In order to have practical and useful knowledge of these things it is not necessary for the mother to become a chemist or food scientist or spend much time in studying what seems at first to be an intricate scientific problem comprehensible only to the trained student; quite to the contrary, with a little thought and study devoted to the fundamental laws of food chemistry, chemical harmony and the requirements of the growing child, this knowledge comes to the mother as readily and naturally as instinct in all mother life throws its protecting arms about its young.
The following are general rules for feeding the infant from birth to about one year of age.

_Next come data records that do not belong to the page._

/-! ## The obligations -/

/-- Settles O9: the oldest action is a CMD write, and its word raises IllegalCommand on the state without that action. -/
theorem illegalWordWritesOnlyStatus : Obligations.IllegalWordWritesOnlyStatus := by
  intro s rest w hr hp hill
  calc step s
      = busWrite (s.withPending rest) 0x000 w := step_busWrite (by decide) hr hp
    _ = onNext (execute w (s.withPending rest)) (·.respond (.write .ok)) := busWrite_cmd _ w
    _ = .next (((s.withPending rest).raise .illegal).respond (.write .ok)) := by
        rw [execute_of_illegalWord hill]; rfl

/-- Settles O20: an error is raised on the state before, and raising it replaces STATUS. -/
theorem errorsReplaceOnlyStatus : Obligations.ErrorsReplaceOnlyStatus := by
  intro w s t h herr
  obtain ⟨e, rfl⟩ := exists_raise_of_execute_err_ne h herr
  rfl

end Sys2Proof.Machine

/-! # Reset: the configuration, the first command, the accesses reset forbids

The configuration is no register, so no host action writes it. At the reset values PACK has nothing to change, and the
token's length, which is 0, is the first check of DECODE to fail. -/

namespace Sys2Proof.Machine

/-! ## The configuration -/

/-- A bus write leaves the configuration. -/
theorem busWrite_config {s t : State} {off : Nat} {v : Word} (h : busWrite s off v = .next t) :
    t.config = s.config := by
  rcases busWrite_cases h with ⟨-, rfl⟩ | ⟨u, -, hu, rfl⟩ | ⟨r, -, -, rfl⟩
  · rfl
  · obtain ⟨hconfig, -⟩ := execute_config_resetAsserted hu
    exact hconfig
  · exact writeReg_config s r v

/-- A host action leaves the configuration, reset included (70_reset_and_hazards.md R170). -/
theorem runAction_config {s t : State} {a : HostAction} (h : runAction s a = .next t) : t.config = s.config := by
  rcases runAction_cases h with ⟨r, rfl⟩ | ⟨off, v, -, hw⟩ | ⟨b, rfl⟩
  · rfl
  · exact busWrite_config hw
  · exact s.driveReset_config b

/-! ## The first command after reset -/

/-- Tick counts of zero are in range. -/
theorem inRange_replicate_zero : InRange (Vector.replicate 11 0#32) := by
  intro i
  simp

/-- Tick counts of zero with no flag pack into the zero frame. -/
theorem packFrame_replicate_zero : packFrame (Vector.replicate 11 0#32) 0#2 = Vector.replicate 28 0#8 := by
  have htick := forall_tick_byte (P := fun k _ => (packFrame (Vector.replicate 11 0#32) 0#2)[k] = 0#8)
    (fun i hi => by simp [packFrame_wide _ _ i hi]) (fun j hj => by simp [packFrame_narrow _ _ j hj])
  ext1 k hk
  rw [Vector.getElem_replicate]
  rcases Nat.lt_succ_iff_lt_or_eq.mp hk with hlt | rfl
  · exact htick k hlt
  · exact packFrame_flags _ _

/-- PACK leaves a state at its reset values as it is (70_reset_and_hazards.md R172). -/
theorem exec_pack_of_registersAtReset {s : State} (h : s.RegistersAtReset) : exec .pack s = .next s := by
  obtain ⟨hfield, hflags, hframe, -, -, hstatus⟩ := s.registersAtReset_iff.mp h
  have hrange : InRange s.field := hfield ▸ inRange_replicate_zero
  rw [exec_of_no_error (commandError_of_inRange (.inl rfl) hrange)]
  have hwrites : commandWrites .pack s = s.withFrame s.frame := by
    rw [commandWrites, State.writePackedFrame, hfield, hflags, packFrame_replicate_zero, hframe]
  rw [hwrites, State.complete, ← hstatus]
  rfl

/-- DECODE of a token of length 0 changes STATUS alone, to a format error with the cause LENGTH
(70_reset_and_hazards.md R172). -/
theorem exec_decode_of_tokenLen_zero {s : State} (h : s.tokenLen = 0#16) :
    exec .decode s = .next { s with status := ⟨2#3, 1#4, 0#11⟩ } :=
  exec_of_causeApplies (c := .length) (.inr rfl) (by simp) (by simp [CauseApplies, LengthOk, h])

/-- The STATUS word of a format error with the cause LENGTH (60_exceptions.md R140). -/
theorem CommandError.length_word : (CommandError.format .length).status.word = 0x00000012#32 := by decide

/-! ## An access while reset is asserted -/

/-- While reset is asserted a bus read in the window is refused (70_reset_and_hazards.md R171). -/
theorem runAction_busRead_of_asserted {s : State} (hr : s.resetAsserted = true) {off : Nat} (hoff : off < 0x100) :
    runAction s (.busRead (s.config.base + off)) = .refused .accessDuringReset := by
  simp only [runAction, offsetOf_base_add _ hoff, hr, if_true]

/-- While reset is asserted a bus write in the window is refused (70_reset_and_hazards.md R171). -/
theorem runAction_busWrite_of_asserted {s : State} (hr : s.resetAsserted = true) {off : Nat} (hoff : off < 0x100)
    (v : Word) : runAction s (.busWrite (s.config.base + off) v) = .refused .accessDuringReset := by
  simp only [runAction, offsetOf_base_add _ hoff, windowWrite_of_asserted hr]

/-! ## The obligations -/

/-- Settles O5: a step is its oldest action, which leaves the configuration, or changes nothing. -/
theorem stepKeepsConfiguration : Obligations.StepKeepsConfiguration := by
  intro s t h
  rcases step_cases h with ⟨-, rfl⟩ | ⟨a, rest, -, ha⟩
  · rfl
  · exact (runAction_config ha).trans (s.withPending_config rest)

/-- Settles O2: the zero frame is the packed frame of the reset values, and the token's length is 0. -/
theorem commandsRightAfterReset : Obligations.CommandsRightAfterReset :=
  fun c => ⟨_, _, exec_pack_of_registersAtReset (State.resetFor_registersAtReset c), rfl,
    exec_decode_of_tokenLen_zero rfl, rfl, CommandError.length_word⟩

/-- Settles O43: the action's address is in the window, and reset refuses both transactions there. -/
theorem accessDuringResetIsRefused : Obligations.AccessDuringResetIsRefused := by
  intro s rest off v hoff hr hp
  have hr' : (s.withPending rest).resetAsserted = true := hr
  rcases hp with hp | hp
  · exact (step_of_pending hp).trans (runAction_busRead_of_asserted hr' hoff)
  · exact (step_of_pending hp).trans (runAction_busWrite_of_asserted hr' hoff v)

end Sys2Proof.Machine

These rules cannot be made accurate, because all children differ in temperament, vitality and pre-natal influences, but if the mother will observe these instructions with reasonable care her child can be brought healthfully through the most critical period of its life and enter the solid food age with good digestion, a strong body and a splendid chance to withstand all children's diseases.
Every mother should endeavor to feed herself so as to nourish her baby from the breast, if possible, but where this cannot be done and artificial feeding becomes necessary, then the preparation of the baby food is of primary importance.
Cow's milk is, of course, the logical food, but taken whole, that is, the entire milk, it is too high in pro-teids and deficient in sugar, therefore, in order to make a healthy infant food it must be modified according to the requirements of the infant body.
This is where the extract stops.